§ **Dataset entries**
/-- Whether a playout port's stream is HEVC, by its PO_CFG (R439). -/
def State.poHevc (s : State) (p : Nat) : Bool :=
  let c := s.reg (poBase p)
  bit c 0 && fld (s.mstream (bits c 14 9)).record 19 18 == 1

/-- A value's field [hi:lo] replaced. -/
def setFld (v hi lo x : Nat) : Nat := v - bits v hi lo * 2 ^ lo + x * 2 ^ lo

/-- A field of a value clamped into a range (R439). -/
def clampFld (v hi lo a b : Nat) : Nat := setFld v hi lo (clampTo a b (bits v hi lo))

/-- The clamped fields of Table 16.8: the value in effect of a value written at an offset. -/
def State.clampReg (s : State) (off v : Nat) : Nat :=
  if off = 0x2010 then clampFld v 9 0 0 512
  else if 0x2100 ≤ off ∧ off < 0x2140 then
    v % 2 ^ ((match s.package with | some k => k.recipes.length | none => 0) - 8 * (off - 0x2100))
  else if off = 0x3010 then clampFld (clampFld v 3 0 1 15) 23 8 10 10000
  else if off = 0x3014 then clampFld v 5 0 1 60
  else if 0x3100 ≤ off ∧ off < 0x3200 ∧ off % 16 = 8 then clampFld v 10 0 0 1024
  else if 0x3100 ≤ off ∧ off < 0x3200 ∧ off % 16 = 12 then clampFld v 22 0 0 4194304
  else if 0x4000 ≤ off ∧ off < 0x4200 ∧ off % 64 = 0 then clampFld v 15 8 1 255
  else if 0x4000 ≤ off ∧ off < 0x4200 ∧ off % 64 = 0x18 then clampFld v 24 0 0 16777216
  else if off = 0x20000C then clampFld (clampFld v 7 0 1 255) 15 8 1 255
  else if off = 0x200010 then clampFld v 12 0 1000 8000
  else if 0x230000 ≤ off ∧ off < 0x232000 ∧ off % 32 = 0 then clampFld v 25 16 1 512
  else if 0x310000 ≤ off ∧ off < 0x320000 ∧ off % 0x1000 = 0x10 then
    (if bits v 13 0 = 0 then v else clampFld v 13 0 10 10000)
  else if 0x310000 ≤ off ∧ off < 0x320000 ∧ 0x40 ≤ off % 0x1000 ∧ off % 0x1000 < 0xC0 ∧ off % 32 = 0x14 then
    clampFld v 15 8 1 255
  else if off = 0x400004 then clampFld v 7 0 40 200
  else if off = 0x400008 then clampFld v 16 0 100 100000
  else if off = 0x500004 then clampFld v 13 0 64 8160
  else if 0x580000 ≤ off ∧ off < 0x582000 then
    (if off % 0x1000 = 0x28 then
      clampFld (clampFld v 23 8 200 20000) 7 0 0 (if s.poHevc ((off - 0x580000) / 0x1000) then 15 else 255)
    else if off % 0x1000 = 0x2C then clampFld v 19 0 0 1000000
    else if off % 0x1000 = 0x30 then clampFld v 13 0 576 9000
    else if off % 0x1000 = 0x24 then clampFld v 29 22 1 255
    else v)
  else v

/-- The registers the service tool may write over MCTP (R510). -/
def toolMay (off : Nat) : Bool :=
  off == 0x780000 || off == 0x78000C || (decide (0x790000 ≤ off) && decide (off < 0x7A0000)) ||
    (decide (0x780100 ≤ off) && decide (off ≤ 0x780120)) || off == 0x600104 || off == 0x1028 || off == 0x102C

/-- The same with the limits of a recovery boot (R513). -/
def State.toolWrites (s : State) (off : Nat) : Bool :=
  toolMay off && !(s.module.recovery && (off == 0x78000C || off == 0x600104 || off == 0x1028))

/-- Whether a party can reach the registers: a host port with its link up; the service tool once the MGC answers and the
module has taken an I3C address (R509 to R511). -/
def State.reaches (s : State) : Writer → Bool
  | .port p => s.portUp p
  | .tool => (s.module.phase == .go || s.module.phase == .tripped) && s.module.i3cAddr.isSome

/-- A register write by a party that reaches the registers: without the right to it nothing happens but 0x0A04 in the writing port's GL_CFG_ERR
(R428); `f` is the effect of a permitted write. -/
def State.guarded (s : State) (w : Writer) (off v : Nat) (f : State → State) : State :=
  if !s.reaches w then s else
  match w with
  | .tool => if s.toolWrites off then f s else s
  | .port _ =>
    match regInfo off with
    | none => s.cfgErr w 4 off
    | some i => if s.mayWrite w i.right v then f s else s.cfgErr w 3 off

end Sys2Proof.Machine
end

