/-- Bytes of a collective command's own source, from an offset, with their marks. -/
def State.collRead (s : State) (id : CmdId) (x : Line) (off n : Nat) : Nat × Marked :=
  if collSrcKind x = 2 then (0, s.infMarked (collSrcRank x) (collSrcLine x * 128 + off) n)
  else s.cvaRead id (collSrcVa x + off) n

/-- That read counted; it is of class URGENT (Table 9.5). -/
def State.collNote (s : State) (id : CmdId) (x : Line) (off n : Nat) : State :=
  if collSrcKind x = 0 then s.noteRead id true (collSrcVa x + off) n else s

/-- One baton of the origin's message (Tables 11.5 and 11.7). -/
def castBaton (s : State) (g : Group) (m : Message) (x : Line) (to_ i : Nat) (bytes : List Byte) : BatonWord :=
  if m.op = 3 then
    BatonParts.word ⟨7, 0, true, 0, 0, 2 ^ 41 * (g.gen % 16384) + 2 ^ 34 * (m.number % 16) + 2 ^ 27 * collDstRank x
      + collDstLine x * 2 ^ 7 + bytes.length, g.moduleOf to_, s.moduleId, g.gid, 0, 0, bytes⟩
  else
    BatonParts.word ⟨6, 0, i + 1 == castBatons m, 0, 0, 2 ^ 48 * (g.gen % 16384) + 2 ^ 44 * collChunk x
      + 2 ^ 43 * b2n (collBitmapEn x) + 2 ^ 40 * collBitmap x + 2 ^ 36 * (m.number % 16) + 2 ^ 29 * collDstRank x
      + collDstLine x * 2 ^ 9 + bytes.length, g.moduleOf to_, s.moduleId, g.gid, i, 0, bytes⟩

/-- A group's command ends: its message is gone, the counts rise, and `named` says whether this member is the anchor or
origin. -/
def State.endMessage (s : State) (cx gi : Nat) (m : Message) (status : Nat) (named : Bool) : State :=
  let t := s.spoilError m status
  let g := t.group cx gi
  let ns := match t.cmd? m.cmd with
    | some c => (t.port (t.ctx cx).port).cycles - c.issueStamp
    | none => 0
  let g := { g with
    msgs := g.msgs.filter fun x => x.number != m.number
    completed := wrap32 (g.completed + 1)
    lastNs := sat32 ns }
  t.setGroup cx gi (if named then g.noteSlow m else g)

/-- The group and the message of a collective command. -/
def State.messageOf (s : State) (id : CmdId) : Option ((Nat × Nat) × Message) :=
  s.groupKeys.findSome? fun k => ((s.group k.1 k.2).msgs.find? fun m => m.cmd == id).map fun m => (k, m)

/-- A worked command whose last waiting write has landed completes, and a REDUCE's message with it (R192, R264, R306). -/
def State.workDone (s : State) (id : CmdId) : State :=
  match s.messageOf id, s.cmd? id with
  | some (k, m), some c =>
    if c.worked && !c.finished && !s.writesDue id then (s.endMessage k.1 k.2 m c.status true).finish id c.status c.result else s
  | _, _ => s.checkWork id

/-- Every outstanding command of a group ends with a status (R309). -/
def State.endGroup (s : State) (cx gi status : Nat) : State :=
  let g := s.group cx gi
  let t := g.msgs.foldl (fun t m =>
    let drops := ((t.cmd? m.cmd).map Cmd.result).getD 0
    (t.endMessage cx gi m status false).finish m.cmd status drops) s
  match g.cmd with
  | none => t
  | some id => (t.setGroup cx gi { t.group cx gi with cmd := none }).finish id status 0

/-- The group becomes BROKEN: an abort baton goes to every tree neighbour, or the one that came by a link is forwarded
unchanged to the others; CL_ABORT holds the status and the member, and the outstanding commands end with `mine` (R309). -/
def State.breakGroup (s : State) (cx gi status member mine : Nat) (from_ : Option (Nat × BatonWord)) : State :=
  let g := s.group cx gi
  if !g.live then s else
  let number := match g.msgs with | m :: _ => m.number | [] => g.issued
  let payload := toBytes 5 (status % 65536 + 65536 * (member % 4096) + 2 ^ 32 * (number % 16))
  let t := g.neighbours.foldl (fun t p => match from_ with
    | some (link, b) => if link = p.2 then t else t.sendOn p.2 b
    | none => t.control g p 4 number payload) s
  let t := t.setGroup cx gi { t.group cx gi with mode := .broken, abort := status, abortMember := member, early := [] }
  t.endGroup cx gi mine

/-- This member aborts a group with a status that names a member (R309). -/
def State.abortGroup (s : State) (cx gi status member : Nat) : State := s.breakGroup cx gi status member status none

/-- A command fails with a status of its own; a collective command aborts its group, naming this member (R309, R316). -/
def State.failCmd (s : State) (id : CmdId) (status : Nat) : State :=
  match s.groupKeys.find? fun k => (s.group k.1 k.2).cmd == some id || (s.group k.1 k.2).msgs.any fun m => m.cmd == id with
  | some k =>
    let g := s.group k.1 k.2
    if g.live then s.abortGroup k.1 k.2 status g.self else s.finish id status 0
  | none => s.finish id status 0

/-- A broadcast baton read and queued to every tree neighbour; the source's failure ends the command (R308). -/
def State.castStep1 (s : State) (cx gi number : Nat) (x : Line) (i : Nat) : State :=
  let g := s.group cx gi
  match g.msgs.find? fun m => m.number == number with
  | none => s
  | some m =>
    let own := min m.len m.cap
    let n := min 256 (own - 256 * i)
    let (st, l) := s.collRead m.cmd x (256 * i) n
    if st ≠ 0 then s.failCmd m.cmd st
    else if anyPoison l then (s.notePoison cx).failCmd m.cmd 0x0B01
    else
      let bytes := (unmark l ++ List.replicate (m.cap - 256 * i - n) 0).take 256
      let t := g.neighbours.foldl (fun u p => u.sendOn p.2 (castBaton s g m x p.1 i bytes)) (s.collNote m.cmd x (256 * i) n)
      t.modMsg cx gi number fun y => { y with queued := i + 1 }

/-- Whether a message's own batons wait at a link: sums of a REDUCE, or an origin's broadcast. -/
def State.msgUnsent (s : State) (g : Group) (m : Message) : Bool :=
  let mine := fun (b : BatonWord) => batTag b == g.gid &&
    (if m.op = 1 then batKind b == 5 && redGen b == g.gen % 16384 && redMsg b == m.number % 16
    else batKind b == 6 && g.self == m.origin && bcGen b == g.gen % 16384 && bcMsg b == m.number % 16)
  g.neighbours.any fun p => (s.link p.2).collective.any mine

/-- The origin queues the next window of its broadcast once the last one has left, while its context holds the fields
(R308, R315). -/
def State.castFill (s : State) (cx gi : Nat) : State :=
  let g := s.group cx gi
  match g.msgs.find? fun m => m.op == 2 && m.origin == g.self && decide (m.queued < castBatons m) with
  | none => s
  | some m =>
    match s.cmd? m.cmd with
    | none => s
    | some c =>
      if s.sched.holder ≠ some cx ∨ s.msgUnsent g m then s
      else iter (min g.window (castBatons m - m.queued)) (fun i t => t.castStep1 cx gi m.number c.ext (m.queued + i)) s

/-- Whether a context's commands hold a unit that has begun at the links: batons queued and not sent, or a window taken into
staging (R282, R315, Table 14.3). -/
def State.unsent (s : State) (cx : Nat) : Bool :=
  (s.links.bulks.any fun b => b.cmd.cx == cx && s.bulkUnsent b != 0) ||
    s.groupKeys.any fun k => k.1 == cx &&
      (s.group k.1 k.2).msgs.any fun m => !m.taken.isEmpty || s.msgUnsent (s.group k.1 k.2) m

/-- What the senders queue after a slot of a link (R282). -/
def State.refill (s : State) (n : Nat) : State :=
  let t := (s.links.bulks.filter fun b => b.link == n).foldl (fun t b => t.bulkFill b.cmd) s
  t.groupKeys.foldl (fun u k => if (u.group k.1 k.2).neighbours.any (fun p => p.2 == n) then u.castFill k.1 k.2 else u) t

§ **TASK INSTRUCTIONS**
Each line above from the one with "match regInfo off with" up to and including the one with "def State.collRead (s" must be set down exactly, and no line outside that span may appear.

§ **YOUR RESPONSE**
    match regInfo off with
    | none => s.cfgErr w 4 off
    | some i => if s.mayWrite w i.right v then f s else s.cfgErr w 3 off

end Sys2Proof.Machine
end

/-- Bytes of a collective command's own source, from an offset, with their marks. -/
def State.collRead (s : State) (id : CmdId) (x : Line) (off n : Nat) : Nat × Marked :=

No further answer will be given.